"...was an inspiration to many others with complex lymphatic anomalies..."
Melanie Rose Chaite, patient
Born with lymphangiomatosis (now renamed generalized lymphatic anomaly), Melanie Chaite was an inspiration to many others with complex lymphatic anomalies, as well as those living with lymphedema. In 1998 Melanie’s mother Wendy founded the organization now called Lymphatic Education and Research (LE&RN) in an effort to focus attention and research on lymphatic diseases and was a valuable resource and participant in the founding of the LGDA in 2007.
Melanie faced enormous health challenges throughout her life but she inspired so many others in the way she approached those struggles.

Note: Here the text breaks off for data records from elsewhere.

theorem State.linesRead_sound (p : Nat) (n : Nat) (a : Nat) (b : Nat) (hs : State.Sound Q s) : State.Sound Q (State.linesRead s p n a b) := by
  unfold State.linesRead
  repeat' (first | (intro x; first | (refine State.Sound.cut (q := Q) x ?_ (fun hx => ?_); (on_goal 1 => subst x)) | (refine State.Sound.cutPair (q := Q) x ?_ (fun hx => ?_); (on_goal 1 => subst x)) | skip) | (with_reducible first | assumption | apply State.err_sound | apply State.raise_sound | apply State.setInput_sound | apply State.judgeSeqs_sound) | intro x hx | intro _ | lift_lets -underBinder | split | (fail_if_no_progress with_reducible apply State.Sound.upd) | (with_reducible apply PairSound.mk) | clear_value *)

theorem State.inputEnd_sound (p : Nat) (hs : State.Sound Q s) : State.Sound Q (State.inputEnd s p) := by
  unfold State.inputEnd
  repeat' (first | (intro x; first | (refine State.Sound.cut (q := Q) x ?_ (fun hx => ?_); (on_goal 1 => subst x)) | (refine State.Sound.cutPair (q := Q) x ?_ (fun hx => ?_); (on_goal 1 => subst x)) | skip) | (with_reducible first | assumption | apply State.vpidAging_sound | apply State.pathSkew_sound | apply State.linesRead_sound) | intro x hx | intro _ | lift_lets -underBinder | split | (fail_if_no_progress with_reducible apply State.Sound.upd) | (with_reducible apply PairSound.mk) | clear_value *)

theorem State.dropBefore_sound (p : Nat) (n : Nat) (hs : State.Sound Q s) : State.Sound Q (State.dropBefore s p n) := by
  unfold State.dropBefore
  repeat' (first | (intro x; first | (refine State.Sound.cut (q := Q) x ?_ (fun hx => ?_); (on_goal 1 => subst x)) | (refine State.Sound.cutPair (q := Q) x ?_ (fun hx => ?_); (on_goal 1 => subst x)) | skip) | (with_reducible first | assumption | apply State.setInput_sound) | intro x hx | intro _ | lift_lets -underBinder | split | (fail_if_no_progress with_reducible apply State.Sound.upd) | (with_reducible apply PairSound.mk))

theorem State.inputFrame_sound (p : Nat) (n : Nat) (fire : Nat) (hs : State.Sound Q s) : State.Sound Q (State.inputFrame s p n fire) := by
  unfold State.inputFrame
  repeat' (first | (intro x; first | (refine State.Sound.cut (q := Q) x ?_ (fun hx => ?_); (on_goal 1 => subst x)) | (refine State.Sound.cutPair (q := Q) x ?_ (fun hx => ?_); (on_goal 1 => subst x)) | skip) | (with_reducible first | assumption | apply State.err_sound | apply State.raise_sound | apply State.setInput_sound | apply State.dropBefore_sound | apply State.inputEnd_sound) | intro x hx | intro _ | lift_lets -underBinder | split | (fail_if_no_progress with_reducible apply State.Sound.upd) | (with_reducible apply PairSound.mk))

theorem State.inputOn_sound (p : Nat) (hs : State.Sound Q s) : State.Sound Q (State.inputOn s p) := by
  unfold State.inputOn
  repeat' (first | (intro x; first | (refine State.Sound.cut (q := Q) x ?_ (fun hx => ?_); (on_goal 1 => subst x)) | (refine State.Sound.cutPair (q := Q) x ?_ (fun hx => ?_); (on_goal 1 => subst x)) | skip) | (with_reducible first | assumption | apply State.policeReset_sound | apply State.setFld_sound | apply State.setInput_sound) | intro x hx | intro _ | lift_lets -underBinder | split | (fail_if_no_progress with_reducible apply State.Sound.upd) | (with_reducible apply PairSound.mk) | clear_value *)

end Sys2Proof.Machine
end

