theorem execUnitFaultDetected_sound (p : Nat) (hs : State.Sound Q s) : Out.Sound Q (execUnitFaultDetected p s) := by
  unfold execUnitFaultDetected
  repeat' (first | (intro x; first | (refine State.Sound.cut (q := Q) x ?_ (fun hx => ?_); (on_goal 1 => subst x)) | (refine State.Sound.cutPair (q := Q) x ?_ (fun hx => ?_); (on_goal 1 => subst x)) | skip) | (with_reducible first | assumption | apply State.unitFault_sound | apply State.event_sound | apply Out.Sound.next) | intro x hx | intro _ | lift_lets -underBinder | split | (fail_if_no_progress with_reducible apply State.Sound.upd) | (with_reducible apply PairSound.mk))

theorem State.shedPageNow_sound (p : Nat) (hs : State.Sound Q s) : State.Sound Q (State.shedPageNow s p) := by
  unfold State.shedPageNow
  repeat' (first | (intro x; first | (refine State.Sound.cut (q := Q) x ?_ (fun hx => ?_); (on_goal 1 => subst x)) | (refine State.Sound.cutPair (q := Q) x ?_ (fun hx => ?_); (on_goal 1 => subst x)) | skip) | (with_reducible first | assumption | apply State.fatal_sound | apply State.pageStopped_sound | apply State.release_sound | apply State.toOffValues_sound | apply State.setFld_sound | apply State.toState_sound | apply State.unitStops_sound | apply State.opEnd_sound | apply State.logEv_sound | apply State.recordCode_sound) | intro x hx | intro _ | lift_lets -underBinder | split | (fail_if_no_progress with_reducible apply State.Sound.upd) | (with_reducible apply PairSound.mk))

theorem execShed_sound (hs : State.Sound Q s) : Out.Sound Q (execShed s) := by
  unfold execShed
  repeat' (first | (intro x; first | (refine State.Sound.cut (q := Q) x ?_ (fun hx => ?_); (on_goal 1 => subst x)) | (refine State.Sound.cutPair (q := Q) x ?_ (fun hx => ?_); (on_goal 1 => subst x)) | skip) | (with_reducible first | assumption | apply State.shedPageNow_sound | apply State.event_sound | apply Out.Sound.next) | intro x hx | intro _ | lift_lets -underBinder | split | (fail_if_no_progress with_reducible apply State.Sound.upd) | (with_reducible apply PairSound.mk) | clear_value *)

end Sys2Proof.Machine
end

At the 2012 New York Walk to Fight Lymphedema & Lymphatic Diseases, Melanie told the crowd of supporters, “The essay that I wrote for my college application spoke of a game of tug-of-war I played before senior year of high school at band camp. I use this game as an analogy to what my own struggles have been, a kind of tugging against this disease for my quality of life, while also realizing I have to rely on my other teammates and supporters to pull with me.”
“I have accepted the fact that I’m going to die at a young age. And I’m okay with that,” Melanie told The Huffington Post in an interview during a conference on dying in 2015.
She was only 26 years old when she died February 12, 2020, surrounded by family and friends.